Problem to solve: Copy the lines exactly. Begin at the first line of the data and stop after the line with "def kindRequests : Nat := 2".

Input data:
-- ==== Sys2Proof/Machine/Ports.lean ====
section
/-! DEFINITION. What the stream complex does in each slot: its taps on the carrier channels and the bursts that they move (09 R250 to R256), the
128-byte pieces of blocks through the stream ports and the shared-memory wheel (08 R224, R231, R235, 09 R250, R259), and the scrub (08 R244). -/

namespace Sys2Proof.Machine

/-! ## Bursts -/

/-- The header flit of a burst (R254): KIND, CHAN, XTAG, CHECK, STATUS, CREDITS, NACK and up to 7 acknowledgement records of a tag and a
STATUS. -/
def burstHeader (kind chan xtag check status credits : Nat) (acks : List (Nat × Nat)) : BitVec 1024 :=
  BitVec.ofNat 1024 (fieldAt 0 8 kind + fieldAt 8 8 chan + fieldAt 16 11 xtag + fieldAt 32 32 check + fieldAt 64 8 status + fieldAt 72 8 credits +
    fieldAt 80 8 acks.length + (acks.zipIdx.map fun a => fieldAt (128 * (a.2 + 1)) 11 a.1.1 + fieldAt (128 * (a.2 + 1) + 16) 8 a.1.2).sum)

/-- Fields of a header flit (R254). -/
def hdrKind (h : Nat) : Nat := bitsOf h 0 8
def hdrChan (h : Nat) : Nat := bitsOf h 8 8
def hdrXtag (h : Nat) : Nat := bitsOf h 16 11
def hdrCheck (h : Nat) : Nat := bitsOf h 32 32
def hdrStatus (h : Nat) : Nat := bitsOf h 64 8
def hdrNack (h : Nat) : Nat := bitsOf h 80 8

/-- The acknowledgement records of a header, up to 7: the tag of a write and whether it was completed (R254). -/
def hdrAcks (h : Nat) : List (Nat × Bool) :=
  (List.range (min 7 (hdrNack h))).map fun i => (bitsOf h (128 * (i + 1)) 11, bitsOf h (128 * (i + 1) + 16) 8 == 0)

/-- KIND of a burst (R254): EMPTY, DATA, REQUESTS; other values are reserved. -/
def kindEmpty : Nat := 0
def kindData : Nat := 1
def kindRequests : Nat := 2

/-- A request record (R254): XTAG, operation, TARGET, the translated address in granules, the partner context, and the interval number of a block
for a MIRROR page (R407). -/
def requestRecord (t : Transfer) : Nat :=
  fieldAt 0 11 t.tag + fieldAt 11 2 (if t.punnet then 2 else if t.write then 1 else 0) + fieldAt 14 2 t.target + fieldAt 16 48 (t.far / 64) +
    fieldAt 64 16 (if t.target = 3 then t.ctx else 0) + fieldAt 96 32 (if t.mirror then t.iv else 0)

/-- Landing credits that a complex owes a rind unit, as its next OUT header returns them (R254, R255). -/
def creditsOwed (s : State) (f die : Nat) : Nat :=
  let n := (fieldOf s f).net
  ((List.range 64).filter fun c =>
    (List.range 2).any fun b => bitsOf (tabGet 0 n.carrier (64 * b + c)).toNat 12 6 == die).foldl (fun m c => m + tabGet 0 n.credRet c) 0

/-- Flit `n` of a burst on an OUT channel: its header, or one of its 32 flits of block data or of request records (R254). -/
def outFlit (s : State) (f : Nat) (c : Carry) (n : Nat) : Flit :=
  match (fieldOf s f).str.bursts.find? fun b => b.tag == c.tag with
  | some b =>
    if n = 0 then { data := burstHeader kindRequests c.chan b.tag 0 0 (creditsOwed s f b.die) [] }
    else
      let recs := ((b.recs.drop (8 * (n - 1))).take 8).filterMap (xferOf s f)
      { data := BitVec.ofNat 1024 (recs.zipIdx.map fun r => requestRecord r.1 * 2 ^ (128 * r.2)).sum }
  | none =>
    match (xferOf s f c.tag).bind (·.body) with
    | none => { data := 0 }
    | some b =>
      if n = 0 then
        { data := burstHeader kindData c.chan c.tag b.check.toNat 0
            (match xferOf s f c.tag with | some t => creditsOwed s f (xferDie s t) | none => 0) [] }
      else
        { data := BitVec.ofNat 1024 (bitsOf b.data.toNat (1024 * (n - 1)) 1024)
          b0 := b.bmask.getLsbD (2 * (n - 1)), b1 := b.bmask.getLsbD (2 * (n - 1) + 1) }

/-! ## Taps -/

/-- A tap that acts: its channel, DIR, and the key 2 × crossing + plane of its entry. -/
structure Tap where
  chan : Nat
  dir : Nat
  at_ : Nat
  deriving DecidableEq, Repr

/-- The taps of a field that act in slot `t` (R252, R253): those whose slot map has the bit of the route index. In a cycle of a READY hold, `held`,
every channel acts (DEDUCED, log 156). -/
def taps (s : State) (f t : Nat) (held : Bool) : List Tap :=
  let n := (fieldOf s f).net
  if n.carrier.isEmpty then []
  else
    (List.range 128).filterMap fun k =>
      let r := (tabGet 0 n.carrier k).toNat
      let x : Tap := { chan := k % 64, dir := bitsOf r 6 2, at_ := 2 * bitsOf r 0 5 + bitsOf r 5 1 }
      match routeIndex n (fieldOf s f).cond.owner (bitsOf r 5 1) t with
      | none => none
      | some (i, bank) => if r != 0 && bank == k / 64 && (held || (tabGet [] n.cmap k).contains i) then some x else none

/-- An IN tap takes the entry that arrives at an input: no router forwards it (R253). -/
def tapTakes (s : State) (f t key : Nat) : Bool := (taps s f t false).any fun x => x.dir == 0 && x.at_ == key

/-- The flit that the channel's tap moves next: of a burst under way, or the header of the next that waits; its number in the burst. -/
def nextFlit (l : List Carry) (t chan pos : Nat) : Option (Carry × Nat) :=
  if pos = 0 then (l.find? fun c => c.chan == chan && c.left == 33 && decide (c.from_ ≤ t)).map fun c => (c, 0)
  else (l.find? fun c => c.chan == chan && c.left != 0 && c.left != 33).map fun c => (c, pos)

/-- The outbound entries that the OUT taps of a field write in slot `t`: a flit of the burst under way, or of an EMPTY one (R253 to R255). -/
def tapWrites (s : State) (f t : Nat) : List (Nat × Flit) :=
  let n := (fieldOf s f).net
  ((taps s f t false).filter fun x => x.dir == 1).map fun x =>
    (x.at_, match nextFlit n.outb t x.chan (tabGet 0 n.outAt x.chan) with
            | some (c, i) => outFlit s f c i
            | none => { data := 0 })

Solution to this problem:
-- ==== Sys2Proof/Machine/Ports.lean ====
section
/-! DEFINITION. What the stream complex does in each slot: its taps on the carrier channels and the bursts that they move (09 R250 to R256), the
128-byte pieces of blocks through the stream ports and the shared-memory wheel (08 R224, R231, R235, 09 R250, R259), and the scrub (08 R244). -/

namespace Sys2Proof.Machine

/-! ## Bursts -/

/-- The header flit of a burst (R254): KIND, CHAN, XTAG, CHECK, STATUS, CREDITS, NACK and up to 7 acknowledgement records of a tag and a
STATUS. -/
def burstHeader (kind chan xtag check status credits : Nat) (acks : List (Nat × Nat)) : BitVec 1024 :=
  BitVec.ofNat 1024 (fieldAt 0 8 kind + fieldAt 8 8 chan + fieldAt 16 11 xtag + fieldAt 32 32 check + fieldAt 64 8 status + fieldAt 72 8 credits +
    fieldAt 80 8 acks.length + (acks.zipIdx.map fun a => fieldAt (128 * (a.2 + 1)) 11 a.1.1 + fieldAt (128 * (a.2 + 1) + 16) 8 a.1.2).sum)

/-- Fields of a header flit (R254). -/
def hdrKind (h : Nat) : Nat := bitsOf h 0 8
def hdrChan (h : Nat) : Nat := bitsOf h 8 8
def hdrXtag (h : Nat) : Nat := bitsOf h 16 11
def hdrCheck (h : Nat) : Nat := bitsOf h 32 32
def hdrStatus (h : Nat) : Nat := bitsOf h 64 8
def hdrNack (h : Nat) : Nat := bitsOf h 80 8

/-- The acknowledgement records of a header, up to 7: the tag of a write and whether it was completed (R254). -/
def hdrAcks (h : Nat) : List (Nat × Bool) :=
  (List.range (min 7 (hdrNack h))).map fun i => (bitsOf h (128 * (i + 1)) 11, bitsOf h (128 * (i + 1) + 16) 8 == 0)

/-- KIND of a burst (R254): EMPTY, DATA, REQUESTS; other values are reserved. -/
def kindEmpty : Nat := 0
def kindData : Nat := 1
def kindRequests : Nat := 2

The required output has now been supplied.